1. Obtain optimal probability cut-off point again, with the new weights.

# Define weights
weight_FP_gc <- 5  # Predict Good but actually Bad
weight_FN_gc <- 1  # Predict Bad but actually Good

# Function to calculate weighted cost for each cutoff
calc_cost_gc <- function(cutoff) {
  predicted_class <- ifelse(train_pred_probs_gc >= cutoff, TRUE, FALSE)
  confusion <- table(Predicted = predicted_class, Actual = train_data$Class)
  
  # Extract counts
  FP <- confusion["TRUE", "FALSE"]   # Predicted Good, actually Bad
  FN <- confusion["FALSE", "TRUE"]   # Predicted Bad, actually Good
  
  # Weighted cost
  total_cost <- (weight_FP_gc * FP) + (weight_FN_gc * FN)
  return(total_cost / nrow(train_data))  # average cost
}

# Test a range of cutoff values
cutoff_values_weighted_gc <- seq(0.1, 0.9, by = 0.01)

# Calculate cost for each cutoff
cost_results_gc <- sapply(cutoff_values_weighted_gc, calc_cost_gc)

# Find cutoff with minimum cost
optimal_cutoff_weighted_gc <- cutoff_values_weighted_gc[which.min(cost_results_gc)]
optimal_cutoff_weighted_gc
## [1] 0.84

Your observation:

2. Obtain the confusion matrix and MR for the training set.

# Predict class using the new weighted cutoff
train_pred_class_weighted_gc <- ifelse(train_pred_probs_gc >= optimal_cutoff_weighted_gc, TRUE, FALSE)

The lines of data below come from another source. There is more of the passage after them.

-- ==== Sys2Proof/Tests/Slice0.lean ====
section
/-! SUPPORT. Tests on fixed values, each from 95_test_vectors.md or a rule's own example, and a witness for the hypotheses of
each statement. -/

namespace Sys2Proof.Tests
open Sys2Proof.Machine

/-- The parameters of 95_test_vectors.md section 1. -/
def vectorParams : Params :=
  ⟨Config.exampleBases, Config.offsets, Config.bits, 0x4197_D784_0000_0000, none, .ignore, .little⟩

/-- A state with the vectors' parameters and one register file in timer 0. -/
def with0 (T : TimerRegs) : State := { State.reset with timers := ⟨T, .zero, .zero⟩, params := vectorParams }

/-- The state of an outcome. -/
def after : Host.Outcome State Fault Refusal → Option State
  | .next s => some s
  | _ => none

/-- What a step or a meaning leaves in timer 0 and answers first. -/
def seen (o : Host.Outcome State Fault Refusal) : Option (TimerRegs × Option Response) :=
  (after o).map fun s => (s.timers.t0, s.responses.head?)

/-! ## WellFormed refuses an ill-formed term, one for each check -/

theorem test_wf_refuses_timer_three : (Instr.snap64 3 0 0).wf = false := by decide
theorem test_wf_refuses_register_six : (Instr.wr32 0 6 0).wf = false := by decide
theorem test_wf_refuses_register_seven : (Instr.zero 2 7 0).wf = false := by decide
theorem test_wf_snap64_ignores_register : (Instr.snap64 2 7 0xDEAD_BEEF).wf = true := by decide

/-! ## Decoding: words written out from R42 and 95_test_vectors.md 3.1 -/

theorem test_decode_rd32 : decode (.command 0x0000_0000_0000_0161) = .ok (.rd32 2 5 0) := by decide
theorem test_decode_wr32 : decode (.command 0xFFFF_FFFE_0000_0042) = .ok (.wr32 0 1 0xFFFF_FFFE) := by decide
theorem test_decode_setb : decode (.command 0x0000_0020_0000_00E3) = .ok (.setb 2 3 0x20) := by decide
theorem test_decode_clrb : decode (.command 0x0000_0080_0000_0014) = .ok (.clrb 1 0 0x80) := by decide
theorem test_decode_zero : decode (.command 0x0000_0000_0000_0105) = .ok (.zero 0 4 0) := by decide
theorem test_decode_snap64 : decode (.command 0xDEAD_BEEF_0000_01D6) = .ok (.snap64 1 7 0xDEAD_BEEF) := by decide
theorem test_decode_bus_read :
    decode (.mmio ⟨false, .word, 0x2000, 0⟩) = .ok (.busRead .word 0x2000 0) := by decide
theorem test_decode_bus_write :
    decode (.mmio ⟨true, .byte, 0x2000, 0xFF⟩) = .ok (.busWrite .byte 0x2000 0xFF) := by decide
theorem test_decode_zero_word : decode (.command 0) = .error (.illegalCommand 0) := by decide
theorem test_decode_op_before_tid : decode (.command 0x30) = .error (.illegalCommand 0x30) := by decide
theorem test_decode_tid_before_reg : decode (.command 0x1F1) = .error (.configError 0x1F1) := by decide
theorem test_decode_reg : decode (.command 0x1C2) = .error (.illegalRegister 0x1C2) := by decide
theorem test_decode_rsv_first : decode (.command 0x3F1) = .error (.illegalCommand 0x3F1) := by decide
theorem test_decode_rsv_top : decode (.command 0x8000_0001) = .error (.illegalCommand 0x8000_0001) := by decide
theorem test_table_word : decodeTableWord 32 0x26 = some (.snap64 2 0 0) := by decide
theorem test_table_frame_mmio :
    decodeTableWord 68 0x3_0000_2004_0000_0009 = some (.busWrite .word 0x2004 9) := by decide
theorem test_text : Sys2Proof.Machine.Instr.text (.setb 0 3 0x20) = some "SETB t0, CTRL1, 0x20" := by decide

/-! ## One step (the ids are those of 95_test_vectors.md) -/

theorem test_first_step_after_reset :
    (after (step (State.reset.withFetchWord 32 0x26))).map (·.snap.phase) = some .rdHi1 := by decide
theorem test_A1_rd32 :
    seen (exec (.rd32 0 0 0) (with0 { TimerRegs.zero with ctrl0 := 0x880 })) =
      some ({ TimerRegs.zero with ctrl0 := 0x880 }, some (.command 0 0x880)) := by decide
theorem test_A4_wr32_load_held :
    (seen (exec (.wr32 0 4 0x1234_5678) (with0 { TimerRegs.zero with ctrl1 := 0x20 }))).map (·.1) =
      some { TimerRegs.zero with ctrl1 := 0x20, load1 := 0x1234_5678, cnt1 := 0x1234_5678 } := by decide
theorem test_A7_wr32_counter_fault :
    seen (exec (.wr32 0 2 0) { with0 { TimerRegs.zero with cnt0 := 5 } with
      params := { vectorParams with cntWritePolicy := .fault } }) =
      some ({ TimerRegs.zero with cnt0 := 5 }, some (.command 5 0)) := by decide
theorem test_A8_bus_read :
    seen (exec (.busRead .word 0x1000 0) (with0 { TimerRegs.zero with ctrl0 := 0x815 })) =
      some ({ TimerRegs.zero with ctrl0 := 0x815 }, some (.mmio false 0 0x815)) := by decide
theorem test_A9_bus_read_hole :
    (seen (exec (.busRead .word 0x200C 0) (with0 .zero))).map (·.2) = some (some (.mmio true 4 0)) := by decide
theorem test_A16_bus_write_counter_ignored :
    seen (exec (.busWrite .word 0x1008 5) (with0 .zero)) = some (.zero, some (.mmio false 0 0)) := by decide
theorem test_A17_bus_write :
    (after (exec (.busWrite .word 0x3014 9) (with0 .zero))).map (·.timers.t2.load1) = some 9 := by decide
theorem test_K5_setb_all :
    (seen (exec (.setb 0 0 0xFFFF_FFFF) (with0 { TimerRegs.zero with load0 := 0x1234 }))).map (·.1) =
      some { TimerRegs.zero with ctrl0 := 0xFFFF_FFFF, load0 := 0x1234, cnt0 := 0x1234 } := by decide
theorem test_K1_setb_preserves :
    (seen (exec (.setb 0 0 0x80) (with0 { TimerRegs.zero with ctrl0 := 0x822 }))).map (·.1.ctrl0) = some 0x8A2 := by
  decide
theorem test_K2_clrb :
    (seen (exec (.clrb 0 0 0x80) (with0 { TimerRegs.zero with ctrl0 := 0x8A2 }))).map (·.1.ctrl0) = some 0x822 := by
  decide
theorem test_K10_clrb_counter_fault :
    seen (exec (.clrb 0 5 1) { with0 { TimerRegs.zero with cnt1 := 7 } with
      params := { vectorParams with cntWritePolicy := .fault } }) =
      some ({ TimerRegs.zero with cnt1 := 7 }, some (.command 5 0)) := by decide
theorem test_K11_zero_load_held :
    (seen (exec (.zero 0 1 0) (with0 { TimerRegs.zero with ctrl0 := 0x8A2, load0 := 5, cnt0 := 5 }))).map (·.1) =
      some { TimerRegs.zero with ctrl0 := 0x8A2 } := by decide
theorem test_K13_zero_counter :
    seen (exec (.zero 0 2 0) (with0 { TimerRegs.zero with cnt0 := 9 })) =
      some ({ TimerRegs.zero with cnt0 := 9 }, some (.command 0 0)) := by decide
theorem test_S11_snap64_timer_three :
    seen (exec (.snap64 3 0 0) (with0 .zero)) = some (.zero, some (.command 1 0)) := by decide
theorem test_S11_fsm_stays_idle :
    (after (exec (.snap64 3 0 0) (with0 .zero))).map (·.snap.phase) = some .idle := by decide

theorem test_T1_carry :
    ({ TimerRegs.zero with ctrl0 := 0x880, cnt0 := 0xFFFF_FFFF }.tick Config.bits).counter = 0x1_0000_0000 := by decide
theorem test_T4_borrow :
    ({ TimerRegs.zero with ctrl0 := 0x882, cnt1 := 1 }.tick Config.bits).counter = 0xFFFF_FFFF := by decide
theorem test_T6_held_half_gives_no_carry :
    ({ TimerRegs.zero with ctrl0 := 0x8A0, load0 := 0xFFFF_FFFF, cnt0 := 0xFFFF_FFFF, cnt1 := 3 }.tick Config.bits).counter =
      0x3_FFFF_FFFF := by decide
theorem test_T7_load_wins :
    ({ TimerRegs.zero with ctrl0 := 0x880, ctrl1 := 0x20, load1 := 9, cnt1 := 9, cnt0 := 0xFFFF_FFFF }.tick
      Config.bits).counter =
      0x9_0000_0000 := by decide
theorem test_T9_independent :
    ({ TimerRegs.zero with ctrl0 := 0x80, ctrl1 := 0x82, cnt0 := 0xFFFF_FFFF }.tick Config.bits).counter =
      0xFFFF_FFFF_0000_0000 := by decide

/-- S3's state in CMP of the first triple: the readings (0, FFFF_FFFE, 1). -/
def atCmp : State := { with0 { TimerRegs.zero with ctrl0 := 0x880, cnt1 := 1, cnt0 := 1 } with
  snap := ⟨.cmp, .t0, 0, 0xFFFF_FFFE, 1, 0⟩
  cmdWord := 6
  turns := [.snap] }

theorem test_S3_retries : (after (step atCmp)).map (·.snap) = some ⟨.rdHi1, .t0, 0, 0xFFFF_FFFE, 1, 1⟩ := by decide
theorem test_S7_retry_limit :
    (after (step { atCmp with params := { vectorParams with maxRetries := some 0 } })).map
      (fun s => (s.snap.phase, s.faults, s.shadow.t0, s.responses)) =
      some (.idle, [.retryLimit .t0 0], 0, [.command 6 0]) := by decide
theorem test_S1_accepts :
    (after (step { atCmp with snap := ⟨.cmp, .t0, 1, 0, 1, 0⟩ })).map
      (fun s => (s.snap.phase, s.shadow.t0, s.responses, s.cmdWord)) =
      some (.idle, 0x1_0000_0000, [.command 0 0x1_0000_0000], 0) := by decide
theorem test_Z2_rst_aborts :
    (after (step { atCmp with turns := [.rst] })).map (fun s => (s.timers.t0, s.snap, s.faults, s.responses)) =
      some (.zero, .reset, [.abortedByReset 6], [.command 7 0]) := by decide
theorem test_H12_duration :
    ticksToSeconds 9007199254740993 vectorParams.clkHz = 0x4195_798E_E230_8C3A := by decide +kernel
theorem test_duration_of_zero_frequency : ticksToSeconds 1 0x8000_0000_0000_0000 = 0xFFF0_0000_0000_0000 := by decide
theorem test_duration_of_negative_frequency :
    ticksToSeconds 100000000 0xC197_D784_0000_0000 = 0xBFF0_0000_0000_0000 := by decide +kernel
theorem test_lifecycle_init_start :
    (((with0 .zero).session Lifecycle.initial (.init 0)).run (List.replicate 13 .host)).lifecycle.t0 = .stopped ∧
      (HostCall.start 0).lifecycles .ok ⟨.stopped, .stopped, .stopped⟩ = ⟨.running, .stopped, .stopped⟩ := by
  decide +kernel
theorem test_lifecycle_batch_failure :
    HostCall.initAll.lifecycles (.batchFailure 1 (.initVerifyFail 1)) Lifecycle.initial =
      ⟨.stopped, .uninitialized, .uninitialized⟩ := by decide
theorem test_default_layout_legal :
    legalOffsets Config.offsets ∧ legalBits Config.bits ∧ Config.bits.maskCasc = 0x800 ∧ Config.bits.maskEnt = 0x80 ∧
      Config.bits.maskLoad = 0x20 ∧ Config.bits.maskUdt = 2 := by decide
/-- A board with other bit positions: the tick goes by them (R9, R10). -/
theorem test_other_bit_positions :
    ({ TimerRegs.zero with ctrl0 := 0x9, cnt0 := 0xFFFF_FFFF }.tick ⟨31, 2, 3, 0⟩).counter = 0x1_0000_0000 := by decide
theorem test_H14_duration : ticksToSeconds 1 vectorParams.clkHz = 0x3E45_798E_E230_8C3A := by decide +kernel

# Generate confusion matrix for the training set
conf_matrix_train_weighted_gc <- table(Predicted = train_pred_class_weighted_gc, Actual = train_data$Class)
conf_matrix_train_weighted_gc
##          Actual
## Predicted FALSE TRUE
##     FALSE   190  211
##     TRUE     20  279
# Calculate Misclassification Rate (MR)
mr_train_weighted_gc <- mean(train_pred_class_weighted_gc != train_data$Class)
mr_train_weighted_gc
## [1] 0.33

Your observation: The Misclassification Rate may rise slightly, but the total weighted cost decrease. There are also more Bad than Good. ### 3. Obtain the confusion matrix and MR for the test set.

# Predict probabilities on the test set using the model
test_pred_probs_gc <- predict(model_gc_logit, newdata = test_data, type = "response")

# Predict class using the weighted cutoff
test_pred_class_weighted_gc <- ifelse(test_pred_probs_gc >= optimal_cutoff_weighted_gc, TRUE, FALSE)

# Generate confusion matrix for the test set
conf_matrix_test_weighted_gc <- table(Predicted = test_pred_class_weighted_gc, Actual = test_data$Class)
conf_matrix_test_weighted_gc
##          Actual
## Predicted FALSE TRUE
##     FALSE    69   92
##     TRUE     21  118
# Calculate Misclassification Rate (MR)
mr_test_weighted_gc <- mean(test_pred_class_weighted_gc != test_data$Class)
mr_test_weighted_gc
## [1] 0.3766667

Your observation: On the test data, the pattern remains consistent with a reliable model. # Task 6: Conlusion (10pts)

Summarize your findings, including the optimal probability cut-off, MR and AUC for both training and testing data. Discuss what you observed and what you will do to improve the model further.

In conclusion, the logistic regression model built using the GermanCredit dataset performed effectively in predicting customer creditworthiness. The model achieved an AUC of approximately 0.85 on the training set and 0.82 on the test set, demonstrating strong and consistent predictive performance with minimal overfitting. THe optimal cutoff point is 0.41 which is less than < 0.5.